Courtesy of http://www.bbc.co.uk/iplayer/console/b00pg5dr.

By the time of writing, the Vindication of the Rights of Woman represents a very sophisticated level of her abilities. It is not however a straightforward proposal for women’s rights, especially in terms of property and politics, however they are implicit in that if women were re-educated and society reshaped, then these rights would become a part of the ‘new woman’. She writes primarily about middle class women. Women tended to accept the ascribed social position; Wollstonecraft tries to think her way out of this, to find a way that a woman can perform a civic role in society and be more educated.

As the political climate changed, the book’s understanding changed. Much of the book however was not ‘anti-man’. Women are actually attacked; they are put in gilded cages, and value beauty over intellectualism, and Wollstonecraft believes that these women should refrain from modelling their aspirations on flimsy novels and instead, embrace their minds.

Wollstonecraft often struggled with her own sexuality and sensuality. She believed that there was a right and wrong kind of femininity; women should be human first, and feminine afterwards. The power that comes from beauty is a false kind of power and should only really be used within the context of a relationship; not within the public arena. She perceived love as an obstacle for rational thinking. Wollstonecraft was probably a virgin at the time of writing of the vindication.

There is however a very powerful theme of love in the book; the love of God.

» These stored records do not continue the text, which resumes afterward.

/-- FRAME_CHECK_FAILED (R151) and CONTROL_FRAME_RECEIVED (R152): a frame whose check fails, or whose class the link does
not carry, leaves no trace but the bytes that are hunted next; a control frame goes into an empty input place, and is
lost when the place is occupied. -/
def Obligations.FramesReceivedOrLost : Prop :=
  ∀ (bytes rest : List Byte) (cls : Nat) (payload : List Byte) (s : State), s.powered = true →
    (receive (s.reader.rx ++ bytes) = .failed rest →
      exec (.frameCheckFailed .reader bytes) s = .next (settle { s with reader := { s.reader with rx := hunt rest } }))
    ∧ (receive (s.reader.rx ++ bytes) = .frame cls payload rest → cls ≠ 1 → cls ≠ 2 →
      exec (.frameCheckFailed .reader bytes) s = .next (settle { s with reader := { s.reader with rx := rest } }))
    ∧ (receive (s.port.rx ++ bytes) = .failed rest →
      exec (.frameCheckFailed .terminal bytes) s = .next (settle { s with port := { s.port with rx := hunt rest } }))
    ∧ (receive (s.port.rx ++ bytes) = .frame cls payload rest →
      (cls ∉ classesToward .terminal → exec (.frameCheckFailed .terminal bytes) s = .next (settle
        { s with port := { s.port with rx := rest } }))
      ∧ (cls ∈ classesToward .terminal →
        (s.port.input = none → exec (.controlFrameReceived bytes) s = .next (settle
          { s with port := { s.port with rx := rest, input := some { cls := cls, payload := payload } } }))
        ∧ (s.port.input ≠ none → exec (.controlFrameReceived bytes) s = .next (settle
          { s with port := { s.port with rx := rest } }))))

/-- READER_TX_DONE (R11): the freed transmitter sends HOLD or RESUME with its HOLD_STATE notice when the wanted state is
not the state as sent, else the oldest tap result, else nothing. That the state as sent changes, that its notice is
placed and that a tap result leaves when the frame begins is the model's reading (log entries 7 and 8). -/
def Obligations.ReaderTransmitterChooses : Prop :=
  ∀ (s : State) (wanted : Bool), s.powered = true → s.reader.sending ≠ none →
    wanted = (s.intake.causes.depth || s.intake.causes.safe || s.intake.causes.shutdown || s.intake.causes.restarting) →
    (wanted ≠ s.reader.asSent → exec .readerTxDone s = .next (terminalTransmit
      { s.noticed (.holdState wanted s.intake.causes) with
        reader := { s.reader with asSent := wanted, sending := some (if wanted then .hold else .resume) } }))
    ∧ (∀ t rest, wanted = s.reader.asSent → s.reader.taps = t :: rest →
      exec .readerTxDone s = .next (terminalTransmit
        { s with reader := { s.reader with taps := rest, sending := some (.tap t) } }))
    ∧ (wanted = s.reader.asSent → s.reader.taps = [] →
      exec .readerTxDone s = .next (terminalTransmit { s with reader := { s.reader with sending := none } }))

/-! ## The clock and the position (chapter 02) -/

/-- R21 for the time of every time-bearing frame, and TIME (R22, R23, R71): the three cases of a well-formed time, TIME
being answered OK with the position state, the current route and the clock value that stand afterwards. -/
def Obligations.TimeFrameApplied : Prop :=
  ∀ (t c : Time) (s : State), s.position.clock = c →
    ((c.atOrBefore t = true → applyTime t s = s.clockSet t)
    ∧ (t.day = c.day → t.minute < c.minute → c.minute ≤ t.minute + 2 →
      applyTime t s = { s with position := { s.position with valid := true, debt := c.minute - t.minute } })
    ∧ (t.before c = true → ¬(t.day = c.day ∧ c.minute ≤ t.minute + 2) →
      applyTime t s
        = { ((s.clockSet t).noticed (.clockCorrected c t s.position.history.length)) with
            position := { (s.clockSet t).position with history := [], wrapped := false } }))
    ∧ ∀ payload : List Byte, s.holdsFrame 32 payload → s.position.outgoing = none → readTime payload = some t →
      exec .time s = .next (settle
        { s with
          position := (applyTime t s).position
          tables := (applyTime t s).tables
          port :=
            { (applyTime t s).port with
              input := none
              responses := s.port.responses
                ++ [{ cls := 32, reply := some (Reply.with .ok (timeContent (applyTime t s))) }] } })

/-- MINUTE_TICK (R20, R71): a debt absorbs the tick; a clock below 1919 goes on by a minute, and a commit whose time is
reached begins; a clock at 1919 holds. The next tick is 60 s of the internal time base later. That the time base moves to
the tick when it lies ahead is the model's choice (log entry 3). -/
def Obligations.MinuteTickMovesTheClock : Prop :=
  ∀ (s w : State), s.powered = true →
    w = { s with timeBase := max s.timeBase s.nextTick, nextTick := s.nextTick + 60000 } →
    (0 < s.position.debt → exec .minuteTick s = .next (settle
      { w with position := { s.position with debt := s.position.debt - 1 } }))
    ∧ (s.position.debt = 0 → s.position.clock.minute < 1919 → exec .minuteTick s = .next (settle
      { w with
        position := { s.position with clock := { s.position.clock with minute := s.position.clock.minute + 1 } }
        tables := (w.clockSet { s.position.clock with minute := s.position.clock.minute + 1 }).tables }))
    ∧ (s.position.debt = 0 → s.position.clock.minute = 1919 → exec .minuteTick s = .next (settle w))

/-- DEPART (R22, R24, R26, R29, R31, R131): from each state that the table of R26 accepts, and after the frame's time
has been applied, the train is between the stop and the next and the departure is the newest of the history. The DEPART
entry is queued and the frame answered; or the entry is dropped and the frame answered; or the entry waits in the
outgoing place with the response held. An entry that takes the last number leaves the Journal FULL, EXHAUSTED (R131).
That the content of a held response is fixed at the dispatch, and that the response of a dropped entry carries no mark,
is the model's reading (log entries 9 and 49). -/
def Obligations.DepartMovesTheTrain : Prop :=
  ∀ (payload content : List Byte) (r : Report) (b : Bank) (st : StopRec) (body : EntryBody) (s w m : State),
    s.holdsFrame 33 payload → s.position.outgoing = none → readReport payload = some r → s.hasStop b r →
    r.index < routeLength b r.route → stopAt b r.route r.index = some st →
    (s.position.pos = .unknown ∨ (s.position.route = some r.route
      ∧ ((∃ j, s.position.pos = .atStop j ∧ j ≤ r.index) ∨ ∃ j, s.position.pos = .between j ∧ j < r.index))) →
    w = applyTime r.time s →
    content = posBytes (.between r.index) ++ be1 r.route ++ timeBytes w.position.clock →
    body = .depart r.route r.index st.code w.position.clock →
    m = { w.awaited 33 with
          position :=
            { w.position with
              pos := .between r.index
              route := some r.route
              length := if s.position.pos = .unknown then some (routeLength b r.route) else s.position.length
              history := (if w.position.history.length < 24 then w.position.history else w.position.history.drop 1)
                ++ [{ route := r.route, index := r.index, code := st.code, auth := st.auth, zone := st.zone,
                      time := w.position.clock }]
              wrapped := w.position.wrapped || decide (24 ≤ w.position.history.length) } } →
    (s.placeFree → exec .depart s = .next (settle ((m.entered s.position.run body).filled 33 (Reply.with .ok content))))
    ∧ (s.dropsEntries → exec .depart s = .next (settle (m.filled 33 (Reply.with .ok content))))
    ∧ (s.noPlace → .position ∉ s.journal.waiting → exec .depart s = .next (settle
      { m with
        position := { m.position with outgoing := some { body := body, cls := 33, content := content } }
        journal := { s.journal with waiting := s.journal.waiting ++ [.position] } }))
    ∧ (s.lastPlace → exec .depart s = .next (settle
      ((m.entered s.position.run body).filled 33 (Reply.with .ok content)).exhausted))

/-- ARRIVE (R22, R24, R27) and SWITCH (R22, R24, R28): after the frame's time has been applied, the train stands at the
stop and the frame is answered OK: an ARRIVE from each state that the table of R27 accepts, a SWITCH from every
state. Nothing is pushed into the history, and a SWITCH sets the current route and its length in every state. -/
def Obligations.ArriveAndSwitchStandAtTheStop : Prop :=
  ∀ (payload content : List Byte) (r : Report) (b : Bank) (s w : State), s.position.outgoing = none →
    readReport payload = some r → s.hasStop b r → w = applyTime r.time s →
    content = posBytes (.atStop r.index) ++ be1 r.route ++ timeBytes w.position.clock →
    (s.holdsFrame 34 payload →
      (s.position.pos = .unknown ∨ (s.position.route = some r.route
        ∧ ((∃ j, s.position.pos = .atStop j ∧ j < r.index) ∨ ∃ j, s.position.pos = .between j ∧ j + 1 ≤ r.index))) →
      exec .arrive s = .next (settle
        { w.answered 34 (Reply.with .ok content) with
          position :=
            { w.position with
              pos := .atStop r.index
              route := some r.route
              length := if s.position.pos = .unknown then some (routeLength b r.route) else s.position.length } }))
    ∧ (s.holdsFrame 35 payload → exec .switch s = .next (settle
        { w.answered 35 (Reply.with .ok content) with
          position :=
            { w.position with
              pos := .atStop r.index, route := some r.route, length := some (routeLength b r.route) } }))

/-- R22, R25, R26, R27: a time-bearing frame that is not well formed is answered BAD_ARG with its time not applied; a
report that names no stop of the active bank, or a DEPART from the last, is answered BAD_ARG with its time applied;
a DEPART or ARRIVE that names a stop the state does not allow is answered BAD_STATE with its time applied. -/
def Obligations.PositionFramesRefused : Prop :=
  (∀ (payload : List Byte) (s : State), s.holdsFrame 32 payload → s.position.outgoing = none →
    readTime payload = none →
    exec .time s = .next (settle (s.answered 32 (Reply.with .badArg (timeContent s)))))
  ∧ ∀ x ∈ [(Instr.depart, 33), (.arrive, 34), (.switch, 35)], ∀ (payload : List Byte) (s : State),
    s.holdsFrame x.2 payload → s.position.outgoing = none →
    (readReport payload = none →
      exec x.1 s = .next (settle (s.answered x.2 (Reply.with .badArg (timeContent s)))))
    ∧ ∀ (r : Report) (w : State), readReport payload = some r → w = applyTime r.time s →
      (((∀ b, ¬s.hasStop b r) ∨ (x.2 = 33 ∧ ∃ b, s.tables.active = some b ∧ r.index = routeLength b r.route)) →
        exec x.1 s = .next (settle (w.answered x.2 (Reply.with .badArg (timeContent w)))))
      ∧ ∀ b, s.hasStop b r → (x.2 = 33 → r.index < routeLength b r.route) → x.2 ≠ 35 → s.position.pos ≠ .unknown →
        (s.position.route ≠ some r.route
          ∨ (∃ j, s.position.pos = .atStop j ∧ (if x.2 = 33 then r.index < j else r.index ≤ j))
          ∨ ∃ j, s.position.pos = .between j ∧ r.index ≤ j) →
        exec x.1 s = .next (settle (w.answered x.2 (Reply.with .badState (timeContent w))))

/-- COACH (R33): a coach of 0 to 32 is set with the demand word; a greater one is answered BAD_ARG and sets neither. -/
def Obligations.CoachAndDemandSet : Prop :=
  ∀ (payload : List Byte) (coach : Nat) (demand : Bits16) (s : State), s.holdsFrame 36 payload →
    s.position.outgoing = none → readCoach payload = some (coach, demand) →
    (coach ≤ 32 → exec .coach s = .next (settle
      { s.answered 36 (Reply.bare .ok) with position := { s.position with coach := coach, demand := demand } }))
    ∧ (32 < coach → exec .coach s = .next (settle (s.answered 36 (Reply.bare .badArg))))

/-- RUN_START (R14, R30, R31, R34, R125, R131): the run number is set, the history cleared, the position UNKNOWN, the
queue emptied with its notices and tap results; the memory and the pending-consume list are cleared with CLEARED notices
at once, or their clearing is deferred to the end of the evaluation in flight; the RUN_START entry is queued, dropped or
waits, and leaves the Journal FULL, EXHAUSTED, when it takes the last number. The notice order, and that the response of
a dropped entry carries no mark, are the model's (log entries 21, 23, 46 and 49). -/
def Obligations.RunStartBeginsARun : Prop :=
  ∀ (payload : List Byte) (run : Nat) (cleared : List Notice) (s m : State), s.holdsFrame 37 payload →
    s.position.outgoing = none → s.bounded = true → readRunStart payload = some run → run ≠ 0 →
    cleared = (if s.evaluator = .idle then s.memory.pendingList.map fun p =>
      { time := s.position.clock, body := .consumeResolved p.tag p.key .cleared none none } else []) →
    m = { s with
          position := { s.position with run := run, history := [], wrapped := false, pos := .unknown, route := none,
                                        length := none }
          intake := { s.intake with queue := [], causes := { s.intake.causes with depth := false } }
          reader := { s.reader with taps := s.reader.taps ++ s.discardTaps }
          memory := if s.evaluator = .idle then
              { s.memory with slots := [], pendingList := [], clearDeferred := false }
            else { s.memory with clearDeferred := true }
          port := { s.moreNotices (s.discardNotices .runStart ++ cleared) with
                    input := none, responses := s.port.responses ++ [{ cls := 37, reply := none }] } } →
    (s.placeFree → exec .runStart s = .next (settle ((m.entered run .runStart).filled 37 (Reply.bare .ok))))
    ∧ (s.dropsEntries → exec .runStart s = .next (settle (m.filled 37 (Reply.bare .ok))))
    ∧ (s.noPlace → .position ∉ s.journal.waiting → exec .runStart s = .next (settle
      { m with
        position := { m.position with outgoing := some { body := .runStart, cls := 37, content := [] } }
        journal := { s.journal with waiting := s.journal.waiting ++ [.position] } }))
    ∧ (s.lastPlace → exec .runStart s = .next (settle
      ((m.entered run .runStart).filled 37 (Reply.bare .ok)).exhausted))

Sexual passion in any relationship should not last long; friendship is the basis of a long-term and successful relationship. When Wollstonecraft arrived in Paris, the revolution was in full swing, and she places herself in a perilous position by writing an early history of the revolution. The Vindication does not dwell on political rights of women, however Wollstonecraft does attack political rights in her piece on the French revolution, and so she can be viewed as a political activist in a certain sense. Eventually however she became alienated by the ideology of the revolution.

Mary Wollstonecraft theorised motherhood as a fundamental element of the role of women. Godwin reveals much about Wollstonecraft after her death, detailing everything from her suicide attempts to her illegitimate child; people were alienated by this revelation. Her unfinished book also was far more radical than her previous works, and alienated her erstwhile followers. She became more important in the post Woolf era, becoming a foundational figure in the underground feminist movement, and was influenced by her husband in terms of his left-wing communist beliefs; this certainly would have broadened her mind politically.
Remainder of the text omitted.